Create a Space for Questions
We acknowledge the importance of queries during assessments, a feature often lacking in conventional take-home interviews. Thus, our platform includes a feature allowing candidates to ask questions during assessments.
Some companies extend interaction by inviting candidates to Slack or Microsoft Teams channel, enabling them to connect with multiple team members.
With this innovative interview process, we've made strides in fostering accessibility, assisting candidates with disabilities on their employment journey. You can listen to some of their inspiring stories on our “Dear Hiring Manager” podcast. Here are a few notable ones:
- Applying for jobs with ADHD and OCD:
- Evan has a combination of challenges including growing up with tourettes syndrome, having ADHD, and being diagnosed with OCD. The only thing about these barriers that impact his work is his ability to focus on more mundane tasks, and in fact, the advantage of having ADHD is his ability to hyper-focus on really challenging and stimulating problems for extended periods of time. But, the current process of applying for jobs is one that makes it difficult for someone like him, who needs to spend hours on end on applications which spurs a lot of doubt and frustration.
- My Stutter is a Strength not a Weakness:
- Sam, who is a talented software developer working in Ottawa, Canada developed a stutter when he was a child. His stutter does not affect his ability to problem solve or be a software developer, but it is heightened when he is put in high anxiety environments, such as an interview.

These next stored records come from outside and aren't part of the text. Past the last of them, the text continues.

-- ==== Sys2Proof/Decode.lean ====
section
/-! DEFINITION. The command map and its parameter counts (30_encoding.md R81), the decoder of a frame, total and
rejecting by name, the encoder after it, and the reading of a word numbered as spec/opcode_table.json numbers it. -/

namespace Sys2Proof

/-! ## The command map -/

/-- The code of a command (30_encoding.md R81). -/
def Op.code : Op → BitVec 6
  | .scan => 0x00
  | .scanDel => 0x04
  | .write128 => 0x0A
  | .writeVar => 0x0B
  | .writeDel128 => 0x0E
  | .writeDelVar => 0x0F
  | .read128 => 0x12
  | .readVar => 0x13
  | .readDel128 => 0x16
  | .readDelVar => 0x17
  | .readId => 0x1B
  | .verify128 => 0x1E
  | .verifyVar => 0x1F
  | .format => 0x23
  | .seek => 0x29
  | .readStatus => 0x2C
  | .specify => 0x35
  | .writeSpecial => 0x3A
  | .readSpecial => 0x3D

/-- The command a code names; `none` for the undocumented codes (30_encoding.md R82). -/
def Op.ofCode (c : BitVec 6) : Option Op :=
  match c.toNat with
  | 0x00 => some .scan
  | 0x04 => some .scanDel
  | 0x0A => some .write128
  | 0x0B => some .writeVar
  | 0x0E => some .writeDel128
  | 0x0F => some .writeDelVar
  | 0x12 => some .read128
  | 0x13 => some .readVar
  | 0x16 => some .readDel128
  | 0x17 => some .readDelVar
  | 0x1B => some .readId
  | 0x1E => some .verify128
  | 0x1F => some .verifyVar
  | 0x23 => some .format
  | 0x29 => some .seek
  | 0x2C => some .readStatus
  | 0x35 => some .specify
  | 0x3A => some .writeSpecial
  | 0x3D => some .readSpecial
  | _ => none

/-- `nexp(code)`, the "params" column of 30_encoding.md R81 (R84). -/
def Op.params : Op → Nat
  | .scan | .scanDel => 5
  | .write128 | .writeDel128 | .read128 | .readDel128 | .verify128 => 2
  | .writeVar | .writeDelVar | .readVar | .readDelVar | .verifyVar => 3
  | .readId => 3
  | .format => 5
  | .seek => 1
  | .readStatus => 0
  | .specify => 4
  | .writeSpecial => 2
  | .readSpecial => 1

/-! ## Command classes -/

/-- The read family of 43_command_protocol.md R203: the read and verify commands. -/
def Op.inReadFamily : Op → Bool
  | .read128 | .readVar | .readDel128 | .readDelVar | .verify128 | .verifyVar => true
  | .scan | .scanDel | .write128 | .writeVar | .writeDel128 | .writeDelVar | .readId | .format | .seek => false
  | .readStatus | .specify | .writeSpecial | .readSpecial => false

/-- The write family of 43_command_protocol.md R203: the four write commands. -/
def Op.inWriteFamily : Op → Bool
  | .write128 | .writeVar | .writeDel128 | .writeDelVar => true
  | .scan | .scanDel | .read128 | .readVar | .readDel128 | .readDelVar | .readId => false
  | .verify128 | .verifyVar | .format | .seek | .readStatus | .specify | .writeSpecial | .readSpecial => false

/-- The transfer commands of 43_command_protocol.md R203. -/
def Op.isTransfer : Op → Bool
  | .read128 | .readVar | .readDel128 | .readDelVar | .readId | .format => true
  | .write128 | .writeVar | .writeDel128 | .writeDelVar => true
  | .scan | .scanDel | .verify128 | .verifyVar | .seek => false
  | .readStatus | .specify | .writeSpecial | .readSpecial => false

/-- The drive commands of 43_command_protocol.md R203: those that use the drive. The scan commands have no class
there, since they are refused when written. -/
def Op.isDrive : Op → Bool
  | .read128 | .readVar | .readDel128 | .readDelVar | .verify128 | .verifyVar | .readId => true
  | .write128 | .writeVar | .writeDel128 | .writeDelVar | .format | .seek => true
  | .scan | .scanDel | .readStatus | .specify | .writeSpecial | .readSpecial => false

/-- The commands that check write protection at dispatch (43_command_protocol.md R210, R213). -/
def Op.checksWriteProtect (op : Op) : Bool := op.inWriteFamily || op == .format

/-! ## The command byte -/

/-- `c[5:0]` of a command byte (30_encoding.md R80). -/
def codeOf (c : Byte) : BitVec 6 := c.extractLsb' 0 6

/-- `c[7:6]` of a command byte, the drive-select bits (30_encoding.md R80). -/
def selOf (c : Byte) : BitVec 2 := c.extractLsb' 6 2

/-- The command byte `sel | code` (30_encoding.md R101). -/
def commandByte (sel : BitVec 2) (op : Op) : Byte := sel ++ op.code

/-! ## The decoder -/

/-- Why a frame is no instruction. -/
inductive Reject where
  /-- a command frame with no byte in it -/
  | empty
  /-- a command byte with an undocumented code (30_encoding.md R82) -/
  | undocumented (byte : Byte)
  /-- fewer parameter bytes than the command takes (30_encoding.md R85) -/
  | missingParameters
  /-- more bytes than the command takes (30_encoding.md R85) -/
  | extraBytes
  /-- an offset outside 0 to 7 (40_environment.md R143) -/
  | offsetOutOfRange
deriving DecidableEq, Repr

/-- The instruction of a one-parameter command from the bytes after its command byte, and the bytes left over. -/
def take1 (mk : Byte → Instr) : List Byte → Except Reject (Instr × List Byte)
  | a :: r => .ok (mk a, r)
  | [] => .error .missingParameters

/-- As `take1`, for two parameters. -/
def take2 (mk : Byte → Byte → Instr) : List Byte → Except Reject (Instr × List Byte)
  | a :: b :: r => .ok (mk a b, r)
  | [] | [_] => .error .missingParameters

/-- As `take1`, for three parameters. -/
def take3 (mk : Byte → Byte → Byte → Instr) : List Byte → Except Reject (Instr × List Byte)
  | a :: b :: c :: r => .ok (mk a b c, r)
  | [] | [_] | [_, _] => .error .missingParameters

/-- As `take1`, for four parameters. -/
def take4 (mk : Byte → Byte → Byte → Byte → Instr) : List Byte → Except Reject (Instr × List Byte)
  | a :: b :: c :: d :: r => .ok (mk a b c d, r)
  | [] | [_] | [_, _] | [_, _, _] => .error .missingParameters

/-- As `take1`, for five parameters. -/
def take5 (mk : Byte → Byte → Byte → Byte → Byte → Instr) : List Byte → Except Reject (Instr × List Byte)
  | a :: b :: c :: d :: e :: r => .ok (mk a b c d e, r)
  | [] | [_] | [_, _] | [_, _, _] | [_, _, _, _] => .error .missingParameters

/-- The instruction of a documented command from its parameter bytes (30_encoding.md R86), and what follows it. -/
def decodeParams (op : Op) (sel : BitVec 2) (ps : List Byte) : Except Reject (Instr × List Byte) :=
  match op with
  | .scan => take5 (.scan sel) ps
  | .scanDel => take5 (.scanDel sel) ps
  | .write128 => take2 (.write128 sel) ps
  | .writeVar => take3 (.writeVar sel) ps
  | .writeDel128 => take2 (.writeDel128 sel) ps
  | .writeDelVar => take3 (.writeDelVar sel) ps
  | .read128 => take2 (.read128 sel) ps
  | .readVar => take3 (.readVar sel) ps
  | .readDel128 => take2 (.readDel128 sel) ps
  | .readDelVar => take3 (.readDelVar sel) ps
  | .readId => take3 (.readId sel) ps
  | .verify128 => take2 (.verify128 sel) ps
  | .verifyVar => take3 (.verifyVar sel) ps
  | .format => take5 (.format sel) ps
  | .seek => take1 (.seek sel) ps
  | .readStatus => .ok (.readStatus sel, ps)
  | .specify => take4 (.specify sel) ps
  | .writeSpecial => take2 (.writeSpecial sel) ps
  | .readSpecial => take1 (.readSpecial sel) ps

/-- The first command of a byte sequence and the bytes after it (30_encoding.md R85: `1 + nexp` bytes). -/
def decodeCommand : List Byte → Except Reject (Instr × List Byte)
  | [] => .error .empty
  | c :: ps =>
    match Op.ofCode (codeOf c) with
    | none => .error (.undocumented c)
    | some op => decodeParams op (selOf c) ps

/-- The instruction a frame presents (30_encoding.md R85, R98). -/
def decode : Frame → Except Reject Instr
  | .command bytes =>
    match decodeCommand bytes with
    | .error r => .error r
    | .ok (i, []) => .ok i
    | .ok (_, _ :: _) => .error .extraBytes
  | .read off =>
    match off with
    | 0 => .ok .rdStatus
    | 1 => .ok .rdResult
    | 2 => .ok (.rdUnmapped 2)
    | 3 => .ok (.rdUnmapped 3)
    | 4 => .ok (.rdData 4)
    | 5 => .ok (.rdData 5)
    | 6 => .ok (.rdData 6)
    | 7 => .ok (.rdData 7)
    | _ => .error .offsetOutOfRange
  | .write off v =>
    match off with
    | 0 => .ok (.wrCommand v)
    | 1 => .ok (.wrParam v)
    | 2 => .ok (.wrReset v)
    | 3 => .ok (.wrUnmapped v)
    | 4 => .ok (.wrData 4 v)
    | 5 => .ok (.wrData 5 v)
    | 6 => .ok (.wrData 6 v)
    | 7 => .ok (.wrData 7 v)
    | _ => .error .offsetOutOfRange

/-! ## The encoder -/

/-- The frame of a well-formed instruction (30_encoding.md R85, R86, R98, R101). -/
def encode : Instr → Frame
  | .scan sel a b c d e => .command [commandByte sel .scan, a, b, c, d, e]
  | .scanDel sel a b c d e => .command [commandByte sel .scanDel, a, b, c, d, e]
  | .write128 sel t s => .command [commandByte sel .write128, t, s]
  | .writeVar sel t s z => .command [commandByte sel .writeVar, t, s, z]
  | .writeDel128 sel t s => .command [commandByte sel .writeDel128, t, s]
  | .writeDelVar sel t s z => .command [commandByte sel .writeDelVar, t, s, z]
  | .read128 sel t s => .command [commandByte sel .read128, t, s]
  | .readVar sel t s z => .command [commandByte sel .readVar, t, s, z]
  | .readDel128 sel t s => .command [commandByte sel .readDel128, t, s]
  | .readDelVar sel t s z => .command [commandByte sel .readDelVar, t, s, z]
  | .readId sel t x n => .command [commandByte sel .readId, t, x, n]
  | .verify128 sel t s => .command [commandByte sel .verify128, t, s]
  | .verifyVar sel t s z => .command [commandByte sel .verifyVar, t, s, z]
  | .format sel t g3 z g5 g1 => .command [commandByte sel .format, t, g3, z, g5, g1]
  | .seek sel t => .command [commandByte sel .seek, t]
  | .readStatus sel => .command [commandByte sel .readStatus]
  | .specify sel g a b c => .command [commandByte sel .specify, g, a, b, c]
  | .writeSpecial sel a v => .command [commandByte sel .writeSpecial, a, v]
  | .readSpecial sel a => .command [commandByte sel .readSpecial, a]
  | .rdStatus => .read 0
  | .rdResult => .read 1
  | .rdUnmapped off => .read off.toNat
  | .rdData off => .read off.toNat
  | .wrCommand v => .write 0 v
  | .wrParam v => .write 1 v
  | .wrReset v => .write 2 v
  | .wrUnmapped v => .write 3 v
  | .wrData off v => .write off.toNat v

/-! ## Words numbered as the opcode table numbers them -/

/-- Byte `k` of a number, byte 0 its least significant. -/
def byteOf (w k : Nat) : Byte := BitVec.ofNat 8 (w / 256 ^ k)

/-- The frame whose bits the table numbers `w`: the first byte in bits 7:0, a parameter or a written value in the
bytes after it. DESIGN CHOICE (log entry 5), since the table gives a command byte, a read and a write one and the
same bits: a first byte of 0 to 7 is a bus offset, a write at offset 3 and a read at any other; of the rest, one
with a documented code is a command byte and any other a bus access at its bits 2:0. -/
def tableFrame (nbits w : Nat) : Frame :=
  let v := w % 2 ^ nbits
  let first := byteOf v 0
  let bus : Frame := if v % 8 = 3 then .write 3 (byteOf v 1) else .read (v % 8)
  if first.toNat < 8 then bus
  else match Op.ofCode (codeOf first) with
    | some op => .command (((List.range 6).map (byteOf v)).take (1 + op.params))
    | none => bus

/-- The instruction read from a word numbered as spec/opcode_table.json numbers it. -/
def decodeTableWord (nbits w : Nat) : Option Instr :=
  match decode (tableFrame nbits w) with
  | .ok i => some i
  | .error _ => none

end Sys2Proof
end

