/-- A chunk reaches the controller only from the current drive. The index signal is sampled once, before the slots, and
its rising edge taken; then a state that writes records a chunk, and any other reads the slots, a skipped gap 2 starting
the write at the chunk's end (45_bitstream.md R271). With no disc there is no edge, and an unload countdown goes on
(R272, 70_reset_and_hazards.md R467): that R271's sample does not make one there is the model's reading of the two
(log entry 28). -/
def Obligations.PulsesReachTheController : Prop :=
  ∀ (n : DriveId) (w : Slots) (k : Nat) (s : State),
    (s.cur ≠ some n → onPulses n w k s = .next s)
    ∧ (s.cur = some n → ∀ u v r : State, u = { s with lastIndex := s.index n } →
      v = (if (s.disc n).isSome = true ∧ s.index n = true ∧ s.lastIndex = false then onIndexEdge u else u) →
      r = onSlots w k v →
      (v.fsm.writes = true → onPulses n w k s = emit n k v)
      ∧ (v.fsm.writes = false → r.fsm = .writeSkipGap2 → r.wr.skipDone = true →
        onPulses n w k s = .next (startWrite r))
      ∧ (v.fsm.writes = false → r.fsm ≠ .writeSkipGap2 ∨ r.wr.skipDone = false → onPulses n w k s = .next r))
    ∧ (s.disc n = none → s.fsm = .idle ∨ s.fsm = .params →
      ∃ t, onPulses n w k s = .next t ∧ t.unload = s.unload ∧ t.driveOut = s.driveOut)

/-- A drive whose rotation timer fires arms it again one period on, delivers the word under its head (a nonzero one
where the track is unformatted) to the controller, and then moves the head on by that word, from the last one to the
first with a flush of the disc; over a track of no words it stays (40_environment.md R131, R132, log entry 22). A stop
of the controller is a stop of the drive. -/
def Obligations.RotationDeliversAndTurns : Prop :=
  ∀ (n : DriveId) (s : State) (len : Nat),
    len = trackLen s.cfg (s.disc n) (s.drive n).side (s.drive n).phys →
    (len = 0 → onRotation n s = .next (s.reschedule (.rotation n) s.cfg.pulsePeriod))
    ∧ (len ≠ 0 → ∃ w v, Delivers n s w v
      ∧ (∀ u, onPulses n w 32 (v.reschedule (.rotation n) s.cfg.pulsePeriod) = .next u →
        ∃ t, onRotation n s = .next t
          ∧ (len ≤ (u.drive n).word + 1 → t.drive n = { u.drive n with word := 0 } ∧ t.discs = u.discsFlushedIn n)
          ∧ ((u.drive n).word + 1 < len →
            t.drive n = { u.drive n with word := (u.drive n).word + 1 } ∧ t.discs = u.discs)
          ∧ (∀ m, m ≠ n → t.drive m = u.drive m)
          ∧ t = { u with drive0 := t.drive0, drive1 := t.drive1, discs := t.discs })
      ∧ ((∀ u, onPulses n w 32 (v.reschedule (.rotation n) s.cfg.pulsePeriod) ≠ .next u) →
        onRotation n s = onPulses n w 32 (v.reschedule (.rotation n) s.cfg.pulsePeriod)))

/-- A field is read slot by slot, wherever in a chunk it begins: each slot is shifted in, 31 of 32 are only counted,
and the 32nd makes a byte of the shift register, whatever pulses it holds off the grid: the clock is checked against
0xFF, and the byte taken, an ID byte in `IN_ID` and a data byte in `IN_DATA`. So a chunk that starts at a byte
boundary is one byte (45_bitstream.md R271, R273, R276, R277, R280, 41_codec.md R155, R156). -/
def Obligations.FieldSlotsMakeBytes : Prop :=
  (∀ (s : State) (b : Bool) (w : Slots), w = (s.sr <<< 1 ||| (if b then 1 else 0)) →
    (s.fsm = .inId ∨ s.fsm = .inData → s.nbits + 1 < 32 → onSlot s b = { s with sr := w, nbits := s.nbits + 1 })
    ∧ (32 ≤ s.nbits + 1 → ∀ u : State,
      u = { s with
        sr := w, nbits := 0, cap := { s.cap with clkErr := s.cap.clkErr || (fmDecode w).1 != 0xFF } } →
      (s.fsm = .inId → onSlot s b = idByte (fmDecode w).2.1 u)
      ∧ (s.fsm = .inData → onSlot s b = dataByte (fmDecode w).2.1 u)))
  ∧ (∀ (c d : Byte) (s : State), s.nbits = 0 →
    (s.fsm = .inId →
      onSlots (fmEncode c d) 32 s =
        idByte d { s with sr := fmEncode c d, cap := { s.cap with clkErr := s.cap.clkErr || c != 0xFF } })
    ∧ (s.fsm = .inData →
      onSlots (fmEncode c d) 32 s =
        dataByte d { s with sr := fmEncode c d, cap := { s.cap with clkErr := s.cap.clkErr || c != 0xFF } }))
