@[simp] theorem setOperands_seek (o : Op) (s : State) : (setOperands o s).seek = s.seek := rfl

@[simp] theorem setOperands_cap (o : Op) (s : State) : (setOperands o s).cap = s.cap := rfl

@[simp] theorem setOperands_deletedSeen (o : Op) (s : State) : (setOperands o s).deletedSeen = s.deletedSeen := rfl

@[simp] theorem setOperands_indexCount (o : Op) (s : State) : (setOperands o s).indexCount = s.indexCount := rfl

@[simp] theorem setOperands_wr (o : Op) (s : State) : (setOperands o s).wr = s.wr := rfl

@[simp] theorem setOperands_unload (o : Op) (s : State) : (setOperands o s).unload = s.unload := rfl

@[simp] theorem setOperands_lastIndex (o : Op) (s : State) : (setOperands o s).lastIndex = s.lastIndex := rfl

@[simp] theorem setOperands_timer (o : Op) (s : State) : (setOperands o s).timer = s.timer := rfl

@[simp] theorem setOperands_cont (o : Op) (s : State) : (setOperands o s).cont = s.cont := rfl

@[simp] theorem setOperands_discs (o : Op) (s : State) : (setOperands o s).discs = s.discs := rfl

@[simp] theorem setOperands_drive0 (o : Op) (s : State) : (setOperands o s).drive0 = s.drive0 := rfl

@[simp] theorem setOperands_drive1 (o : Op) (s : State) : (setOperands o s).drive1 = s.drive1 := rfl

@[simp] theorem setOperands_epoch (o : Op) (s : State) : (setOperands o s).epoch = s.epoch := rfl

@[simp] theorem setOperands_nextSeq (o : Op) (s : State) : (setOperands o s).nextSeq = s.nextSeq := rfl

@[simp] theorem setOperands_intLine (o : Op) (s : State) : (setOperands o s).intLine = s.intLine := rfl

@[simp] theorem setOperands_readData (o : Op) (s : State) : (setOperands o s).readData = s.readData := rfl

@[simp] theorem setOperands_host (o : Op) (s : State) : (setOperands o s).host = s.host := rfl

@[simp] theorem setOperands_draws (o : Op) (s : State) : (setOperands o s).draws = s.draws := rfl

@[simp] theorem setOperands_drive (o : Op) (s : State) (m : DriveId) : (setOperands o s).drive m = s.drive m := by
  cases m <;> rfl

@[simp] theorem setOperands_cur (o : Op) (s : State) : (setOperands o s).cur = s.cur := rfl

@[simp] theorem setOperands_headLoaded (o : Op) (s : State) : (setOperands o s).headLoaded = s.headLoaded := rfl

@[simp] theorem setOperands_writeGate (o : Op) (s : State) : (setOperands o s).writeGate = s.writeGate := rfl

@[simp] theorem setOperands_command (o : Op) (s : State) : (setOperands o s).command = s.command := rfl

/-! ## `beginSearch` -/

@[simp] theorem beginSearch_cfg  (s : State) : (beginSearch s).cfg = s.cfg := rfl

@[simp] theorem beginSearch_busy  (s : State) : (beginSearch s).busy = s.busy := rfl

@[simp] theorem beginSearch_resultFull  (s : State) : (beginSearch s).resultFull = s.resultFull := rfl

@[simp] theorem beginSearch_irq  (s : State) : (beginSearch s).irq = s.irq := rfl

@[simp] theorem beginSearch_drq  (s : State) : (beginSearch s).drq = s.drq := rfl

@[simp] theorem beginSearch_regs  (s : State) : (beginSearch s).regs = s.regs := rfl

@[simp] theorem beginSearch_cmd  (s : State) : (beginSearch s).cmd = s.cmd := rfl

@[simp] theorem beginSearch_params  (s : State) : (beginSearch s).params = s.params := rfl

@[simp] theorem beginSearch_nexp  (s : State) : (beginSearch s).nexp = s.nexp := rfl

@[simp] theorem beginSearch_result  (s : State) : (beginSearch s).result = s.result := rfl

@[simp] theorem beginSearch_data  (s : State) : (beginSearch s).data = s.data := rfl

@[simp] theorem beginSearch_driveOut  (s : State) : (beginSearch s).driveOut = s.driveOut := rfl

@[simp] theorem beginSearch_fsm  (s : State) : (beginSearch s).fsm = .searchId := rfl

@[simp] theorem beginSearch_sr  (s : State) : (beginSearch s).sr = 0 := rfl

@[simp] theorem beginSearch_nbits  (s : State) : (beginSearch s).nbits = s.nbits := rfl

@[simp] theorem beginSearch_op  (s : State) : (beginSearch s).op = s.op := rfl

@[simp] theorem beginSearch_seek  (s : State) : (beginSearch s).seek = s.seek := rfl

@[simp] theorem beginSearch_cap  (s : State) : (beginSearch s).cap = s.cap := rfl

@[simp] theorem beginSearch_deletedSeen  (s : State) : (beginSearch s).deletedSeen = s.deletedSeen := rfl

@[simp] theorem beginSearch_indexCount  (s : State) : (beginSearch s).indexCount = 0 := rfl

@[simp] theorem beginSearch_wr  (s : State) : (beginSearch s).wr = s.wr := rfl

@[simp] theorem beginSearch_unload  (s : State) : (beginSearch s).unload = s.unload := rfl

@[simp] theorem beginSearch_lastIndex  (s : State) : (beginSearch s).lastIndex = s.lastIndex := rfl

@[simp] theorem beginSearch_timer  (s : State) : (beginSearch s).timer = s.timer := rfl

@[simp] theorem beginSearch_cont  (s : State) : (beginSearch s).cont = s.cont := rfl

@[simp] theorem beginSearch_discs  (s : State) : (beginSearch s).discs = s.discs := rfl

@[simp] theorem beginSearch_drive0  (s : State) : (beginSearch s).drive0 = s.drive0 := rfl

@[simp] theorem beginSearch_drive1  (s : State) : (beginSearch s).drive1 = s.drive1 := rfl

@[simp] theorem beginSearch_epoch  (s : State) : (beginSearch s).epoch = s.epoch := rfl

@[simp] theorem beginSearch_nextSeq  (s : State) : (beginSearch s).nextSeq = s.nextSeq := rfl

@[simp] theorem beginSearch_intLine  (s : State) : (beginSearch s).intLine = s.intLine := rfl

@[simp] theorem beginSearch_readData  (s : State) : (beginSearch s).readData = s.readData := rfl

@[simp] theorem beginSearch_host  (s : State) : (beginSearch s).host = s.host := rfl

@[simp] theorem beginSearch_draws  (s : State) : (beginSearch s).draws = s.draws := rfl

@[simp] theorem beginSearch_drive  (s : State) (m : DriveId) : (beginSearch s).drive m = s.drive m := by
  cases m <;> rfl

@[simp] theorem beginSearch_cur  (s : State) : (beginSearch s).cur = s.cur := rfl

@[simp] theorem beginSearch_headLoaded  (s : State) : (beginSearch s).headLoaded = s.headLoaded := rfl

@[simp] theorem beginSearch_writeGate  (s : State) : (beginSearch s).writeGate = s.writeGate := rfl

@[simp] theorem beginSearch_command  (s : State) : (beginSearch s).command = s.command := rfl

/-! ## Outcomes -/

@[simp] theorem andThen_next (s : State) (f : State → Result) : andThen (.next s) f = f s := rfl

@[simp] theorem andThen_fault (e : Fault) (f : State → Result) : andThen (.fault e) f = .fault e := rfl

@[simp] theorem andThen_refused (e : Refusal) (f : State → Result) : andThen (.refused e) f = .refused e := rfl

/-- What a composed operation that ends in a next state went through. -/
theorem andThen_eq_next {r : Result} {f : State → Result} {t : State} :
    andThen r f = .next t ↔ ∃ s, r = .next s ∧ f s = .next t := by
  cases r <;> simp [andThen]

end Sys2Proof.Machine
end

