@[simp] theorem startUnload_deletedSeen  (s : State) : (startUnload s).deletedSeen = s.deletedSeen := by
  obtain ⟨_, _, _, _, _, _, h⟩ := startUnload_frame s; rw [h]

@[simp] theorem startUnload_indexCount  (s : State) : (startUnload s).indexCount = s.indexCount := by
  obtain ⟨_, _, _, _, _, _, h⟩ := startUnload_frame s; rw [h]

@[simp] theorem startUnload_wr  (s : State) : (startUnload s).wr = s.wr := by
  obtain ⟨_, _, _, _, _, _, h⟩ := startUnload_frame s; rw [h]

@[simp] theorem startUnload_lastIndex  (s : State) : (startUnload s).lastIndex = s.lastIndex := by
  obtain ⟨_, _, _, _, _, _, h⟩ := startUnload_frame s; rw [h]

@[simp] theorem startUnload_timer  (s : State) : (startUnload s).timer = s.timer := by
  obtain ⟨_, _, _, _, _, _, h⟩ := startUnload_frame s; rw [h]

@[simp] theorem startUnload_cont  (s : State) : (startUnload s).cont = s.cont := by
  obtain ⟨_, _, _, _, _, _, h⟩ := startUnload_frame s; rw [h]

@[simp] theorem startUnload_epoch  (s : State) : (startUnload s).epoch = s.epoch := by
  obtain ⟨_, _, _, _, _, _, h⟩ := startUnload_frame s; rw [h]

@[simp] theorem startUnload_intLine  (s : State) : (startUnload s).intLine = s.intLine := by
  obtain ⟨_, _, _, _, _, _, h⟩ := startUnload_frame s; rw [h]

@[simp] theorem startUnload_readData  (s : State) : (startUnload s).readData = s.readData := by
  obtain ⟨_, _, _, _, _, _, h⟩ := startUnload_frame s; rw [h]

@[simp] theorem startUnload_host  (s : State) : (startUnload s).host = s.host := by
  obtain ⟨_, _, _, _, _, _, h⟩ := startUnload_frame s; rw [h]

@[simp] theorem startUnload_draws  (s : State) : (startUnload s).draws = s.draws := by
  obtain ⟨_, _, _, _, _, _, h⟩ := startUnload_frame s; rw [h]

@[simp] theorem startUnload_command  (s : State) : (startUnload s).command = s.command := by
  simp [State.command]

@[simp] theorem latch_cfg (code : Byte) (s : State) : (latch code s).cfg = s.cfg := by
  obtain ⟨_, _, _, _, _, _, h⟩ := latch_frame code s; rw [h]

@[simp] theorem latch_busy (code : Byte) (s : State) : (latch code s).busy = false := by
  obtain ⟨_, _, _, _, _, _, h⟩ := latch_frame code s; rw [h]

@[simp] theorem latch_resultFull (code : Byte) (s : State) : (latch code s).resultFull = true := by
  obtain ⟨_, _, _, _, _, _, h⟩ := latch_frame code s; rw [h]

@[simp] theorem latch_irq (code : Byte) (s : State) : (latch code s).irq = true := by
  obtain ⟨_, _, _, _, _, _, h⟩ := latch_frame code s; rw [h]

@[simp] theorem latch_drq (code : Byte) (s : State) : (latch code s).drq = false := by
  obtain ⟨_, _, _, _, _, _, h⟩ := latch_frame code s; rw [h]

@[simp] theorem latch_regs (code : Byte) (s : State) : (latch code s).regs = s.regs := by
  obtain ⟨_, _, _, _, _, _, h⟩ := latch_frame code s; rw [h]

@[simp] theorem latch_cmd (code : Byte) (s : State) : (latch code s).cmd = s.cmd := by
  obtain ⟨_, _, _, _, _, _, h⟩ := latch_frame code s; rw [h]

@[simp] theorem latch_params (code : Byte) (s : State) : (latch code s).params = s.params := by
  obtain ⟨_, _, _, _, _, _, h⟩ := latch_frame code s; rw [h]

@[simp] theorem latch_nexp (code : Byte) (s : State) : (latch code s).nexp = s.nexp := by
  obtain ⟨_, _, _, _, _, _, h⟩ := latch_frame code s; rw [h]

@[simp] theorem latch_result (code : Byte) (s : State) : (latch code s).result = code := by
  obtain ⟨_, _, _, _, _, _, h⟩ := latch_frame code s; rw [h]

@[simp] theorem latch_data (code : Byte) (s : State) : (latch code s).data = s.data := by
  obtain ⟨_, _, _, _, _, _, h⟩ := latch_frame code s; rw [h]

@[simp] theorem latch_fsm (code : Byte) (s : State) : (latch code s).fsm = .idle := by
  obtain ⟨_, _, _, _, _, _, h⟩ := latch_frame code s; rw [h]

- Phone Interviews with Hearing Impairment
- Aecio is a software developer working in Canada who is an immigrant from Brazil and in addition to being new to a country with no network or connections when he was first in search for a job, he also faces the barrier of fairly severe hearing loss. He shares his experience about how he developed hearing loss, how it impacted his education and job prospects, and how the current hiring process is inaccessible to people with hearing impairment.
For all of these examples above, our platform leveraged our unique interview style to help identify these candidates as strong software engineers, while the traditional process failed them.
At Hatchways, we have been focused on improving the accessibility of our platform and creating a process that works for all types of applicants. We are seeing a trend towards more practical assessments, which not only better represents on-the-job skills but also is a more accessible process.